Свои взгляды на назначение человека и его соотношение с Божественной благодатью Августин выразил в своем позднем труде «Энхиридион Лаврентию». Здесь он приходил к выводу, что путь человека предопределен изначально и никакие усилия не могут изменить его посмертной участи. Богу на самом деле безразличны добродетель праведников и порочность грешников, потому что Он бесстрастен: конечно, Он «желает спасения всех людей», но желает этого для них, а не для Себя. Если бы Бог захотел, то мог бы всех людей сделать добрыми и неспособными грешить: это было бы замечательно, но нет ничего дурного и в том, что Он допускает злых для вразумления добрых. Получалось, что злые сами виноваты в том, что они злые, и наказываются по справедливости (а справедливость есть благо), тогда как добрые не имеют заслуги в своем добре: они добры только потому, что Бог этого захотел, и спасаются не по заслугам и не ради своих добрых дел, а по милосердию и благодати.
Августин считал, что даже новорожденные младенцы, если они не успели креститься, будут осуждены на вечные муки и отправятся в ад.

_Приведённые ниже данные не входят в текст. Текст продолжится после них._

-- ==== Sys2Proof/Syntax.lean ====
section
/-! DEFINITION. The commands of the ZH8: one constructor for each row of the table of operations and events. -/

namespace Sys2Proof
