/-- A substitution (R170, R171): logical cell, kind 1 failure or 2 planned, trigger, old and new physical cell, start time,
words written poisoned, state of the cell when it began and flags. -/
structure CellSub where
  cell : Nat
  kind : Nat
  trigger : Nat
  oldPhys : Nat
  newPhys : Nat
  start : Nat
  poisoned : Nat
  was : Nat
  flags : Nat
  deriving DecidableEq, Repr

/-- The cells beside their registers. -/
structure CelS where
  /-- The logical cells that have left their reset state. -/
  cells : List (Nat × CellS)
  /-- Lace channels: key cell * 4 + channel, and 1024 + k for PHX channel k. -/
  lace : List (Nat × LaceChan)
  /-- Substitution running in each panel, and substitutions that wait. -/
  subs : List (Nat × CellSub)
  waiting : List CellSub
  /-- Substitution records written. -/
  srecs : Nat
  /-- Reports to the Clicker, oldest first: cell and status (R294, R295; 10 task restarted). -/
  reports : List (Nat × Nat)
  /-- Logical cells whose tile-store accesses are held (R31), and the accesses. -/
  held : List Nat
  deriving DecidableEq, Repr

/-- The MEM block beside its registers (12_memory.md). -/
structure MemS where
  /-- Sequence number of the next error record (R409). -/
  seq : Nat
  /-- Stacks (bits 0 to 3) and LPDDR controllers (bits 4 to 7) in self-refresh, and since when. -/
  selfRef : Nat
  srSince : Nat
  /-- Granules read in the current pass, and the start of the pass, for HBM, LPDDR and SLC (R402). -/
  scrubPos : List Nat
  scrubStart : List Nat
  /-- Granules and times of the last 64 CE records of each unit, newest first: units 0 to 3 stacks, 4 to 7 controllers,
  8 and 9 SLC halves (R410). -/
  ceLog : List (Nat × List (Nat × Nat))
  deriving DecidableEq, Repr

/-- A job's task (R288 to R292): release order, slot, side, stage, index, split and chunks, and where it is: 0 ready, 1 on
cell at, 2 saved in context slot at, 3 to be launched again on cell at before any other placement. -/
structure ClcTask where
  order : Nat
  slot : Nat
  side : Nat
  stage : Nat
  idx : Nat
  split : Nat
  c0 : Nat
  c1 : Nat
  place : Nat
  at_ : Nat
  /-- Order of its save. -/
  saved : Nat
  deriving DecidableEq, Repr

/-- One side of a job (R316): clicking, working area, current stage, tasks of the stage not complete, and whether the side
has ended, waits for a comparison before its next stage (HOLD), or has no stage left. -/
structure ClcSide where
  click : Nat
  work : Nat
  stage : Nat
  left : Nat
  ended : Bool
  holding : Bool
  deriving DecidableEq, Repr

/-- A release accepted and not started (R289). -/
structure ClcRel where
  slot : Nat
  seq : Nat
  param : Nat
  target : Nat
  /-- Owner and generation at release, none for a slot of the system. -/
  own : Option (Nat × Nat)
  order : Nat
  time : Nat
  deriving DecidableEq, Repr

/-- A running job (R288 to R295). -/
structure ClcJob where
  rel : ClcRel
  sides : List ClcSide
  /-- Model index of the clicking when the job started. -/
  model : Nat
  /-- Status of a job that ends early. -/
  stop : Option Nat
  restarts : Nat
  ckpts : Nat
  stage : Nat
  first : Nat
  last : Nat
  deriving DecidableEq, Repr

/-- A switch in progress (R311 to R313): model, ABORT mode, RESIDENT_ONLY, UNBIND, label, and whether the drain is done. -/
structure ClcSwitch where
  model : Nat
  abort : Bool
  resOnly : Bool
  unbind : Bool
  label : Nat
  drained : Bool
  deriving DecidableEq, Repr

/-- A completion in the Clicker's buffer (R296): queue, generation of the owner at release, entry. -/
structure ClcPost where
  qid : Nat
  gen : Option Nat
  data : List Byte
  deriving DecidableEq, Repr

/-- A checkpoint that its digest engine has still to read (R317): slot, release sequence, checkpoint index, side, tensor. -/
structure ClcCkpt where
  slot : Nat
  seq : Nat
  ckpt : Nat
  side : Bool
  addr : Nat
  bytes : Nat
  deriving DecidableEq, Repr

/-- The Clicker beside its registers (09_jobs_and_models.md). -/
structure ClcS where
  /-- Checkpoints that wait for their digest engine (R317). -/
  ckpts : List ClcCkpt
  /-- Tasks of the running jobs that are not complete (R288). -/
  tasks : List ClcTask
  /-- Jobs running, in order of their start (R288). -/
  jobs : List ClcJob
  /-- Releases accepted and not started (R289). -/
  pend : List ClcRel
  /-- The completion buffer, oldest first (R296). -/
  posts : List ClcPost
  /-- Switches in progress, by clicking (R311). -/
  switching : List (Nat × ClcSwitch)
  /-- Cells being reclaimed: cell, and the clicking that gets it + 1 (0 the free pool). -/
  reclaim : List (Nat × Nat)
  /-- Cells handed to a burst, by cell: the clicking. -/
  burst : List (Nat × Nat)
  /-- Bursts already counted as missed for the current ready tasks: clickings (R299). -/
  missed : List Nat
  /-- Order numbers given so far. -/
  order : Nat
  deriving DecidableEq, Repr

/-- MHS beside its registers: address of the relocated kernel descriptors of each model (R303). -/
structure MhsS where
  kbase : List (Nat × Nat)
  deriving DecidableEq, Repr
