-- ==== Sys2Proof/Machine/Store.lean ====
section
/-! DEFINITION. Sparse stores in one canonical form: keys strictly rising, no entry equal to what an unlisted key reads
as. Memory and the register file are two such stores. -/

namespace Sys2Proof.Machine

/-- What key k reads as in store l, whose unlisted keys read as d k. -/
def stGet {α : Type} (d : Nat → α) : List (Nat × α) → Nat → α
  | [], k => d k
  | (k', v) :: r, k => if k < k' then d k else if k = k' then v else stGet d r k

/-- Store l with key k holding v, in canonical form. -/
def stPut {α : Type} [DecidableEq α] (d : Nat → α) : List (Nat × α) → Nat → α → List (Nat × α)
  | [], k, v => if v = d k then [] else [(k, v)]
  | (k', v') :: r, k, v =>
    if k < k' then (if v = d k then (k', v') :: r else (k, v) :: (k', v') :: r)
    else if k = k' then (if v = d k then r else (k, v) :: r)
    else (k', v') :: stPut d r k v

/-- The canonical form: every key above the bound lo given as an option, strictly rising, no default entry. -/
def stWf {α : Type} [DecidableEq α] (d : Nat → α) : Option Nat → List (Nat × α) → Bool
  | _, [] => true
  | lo, (k, v) :: r =>
    (match lo with | none => true | some b => decide (b < k)) && decide (v ≠ d k) && stWf d (some k) r

/-- The entries of a run of values from key a that differ from what their keys read as by default. -/
def stRun {α : Type} [DecidableEq α] (d : Nat → α) : Nat → List α → List (Nat × α)
  | _, [] => []
  | a, v :: r => if v = d a then stRun d (a + 1) r else (a, v) :: stRun d (a + 1) r

/-- Store l with the keys from a on holding the values vs, in canonical form. -/
def stPutRun {α : Type} [DecidableEq α] (d : Nat → α) (l : List (Nat × α)) (a : Nat) (vs : List α) : List (Nat × α) :=
  l.filter (fun p => decide (p.1 < a)) ++ stRun d a vs ++ l.filter (fun p => decide (a + vs.length ≤ p.1))

/-- The values of the n keys from a on. -/
def stGetRun {α : Type} (d : Nat → α) (l : List (Nat × α)) (a n : Nat) : List α :=
  (List.range n).map fun i => stGet d l (a + i)

/-- The value of key k in a finite map, none where it has none. -/
def fmGet {α : Type} : List (Nat × α) → Nat → Option α
  | [], _ => none
  | (k', v) :: r, k => if k < k' then none else if k = k' then some v else fmGet r k

/-- The finite map with key k set to v. -/
def fmPut {α : Type} : List (Nat × α) → Nat → α → List (Nat × α)
  | [], k, v => [(k, v)]
  | (k', v') :: r, k, v =>
    if k < k' then (k, v) :: (k', v') :: r else if k = k' then (k, v) :: r else (k', v') :: fmPut r k v

/-- The finite map without key k. -/
def fmDel {α : Type} : List (Nat × α) → Nat → List (Nat × α)
  | [], _ => []
  | (k', v') :: r, k => if k < k' then (k', v') :: r else if k = k' then r else (k', v') :: fmDel r k

/-- The value of key k, or d. -/
def fmGetD {α : Type} (d : α) (l : List (Nat × α)) (k : Nat) : α := (fmGet l k).getD d

/-- The finite map with the value of key k (d where it has none) changed by f. -/
def fmMod {α : Type} (d : α) (l : List (Nat × α)) (k : Nat) (f : α → α) : List (Nat × α) :=
  fmPut l k (f (fmGetD d l k))

/-- The finite map without the keys from a to b - 1. -/
def fmDelRange {α : Type} (l : List (Nat × α)) (a b : Nat) : List (Nat × α) :=
  l.filter fun p => decide (p.1 < a) || decide (b ≤ p.1)

/-- The keys of a finite map. -/
def fmKeys {α : Type} (l : List (Nat × α)) : List Nat := l.map Prod.fst

end Sys2Proof.Machine
end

Это печально, но неизбежно, потому что первородный грех передается от родителей через плоть и заражает воплощающуюся в нее безгрешную душу, которая может победить эту заразу только своим благочестием, дарованным от Бога через благодать. Благодать же дается Господом через крещение, как противоядие от плотской заразы греха. Если младенец умер некрещеным, значит, Бог предвидел, что в будущем он вел бы неправедную и порочную жизнь, несмотря на крещение. Вообще, каждый человек будет судим не только за совершенные им поступки, но и за те, которые он мог бы совершить, если бы прожил очень долгую жизнь. Поэтому, даже если человек умер в возрасте трех дней крещеным и сразу после крещения, не успев ни в чем согрешить, это еще не значит, что он будет спасен: ибо одному Богу известно, как он мог бы согрешить в дальнейшем.
Некоторые из вопросов, поднятых Августином, в его эпоху не рассматривались никем, кроме него. В их числе был вопрос о природе времени, который философы и богословы почти не затрагивали со времен элейцев и Аристотеля. Августин очень увлекался этой темой, говоря, что хорошо понимает, что такое время, но только до тех пор, пока об этом не задумывается. Время настолько парадоксальное понятие, что, рассуждая логически, можно прийти к выводу, что его вообще не существует: прошлого уже нет, будущего еще нет, а настоящее мгновенно исчезает, превращаясь в прошлое. Августин сделал заключение, что время существует только в сознании человека, как средство измерения впечатлений, поэтому оно всегда находится в настоящем: нет ни прошлого, ни будущего, а только настоящее прошедшего и настоящее будущего. Августин видел в этом свидетельство зыбкости и иллюзорности мира, которому он противопоставлял вечное и неизменное существование Бога.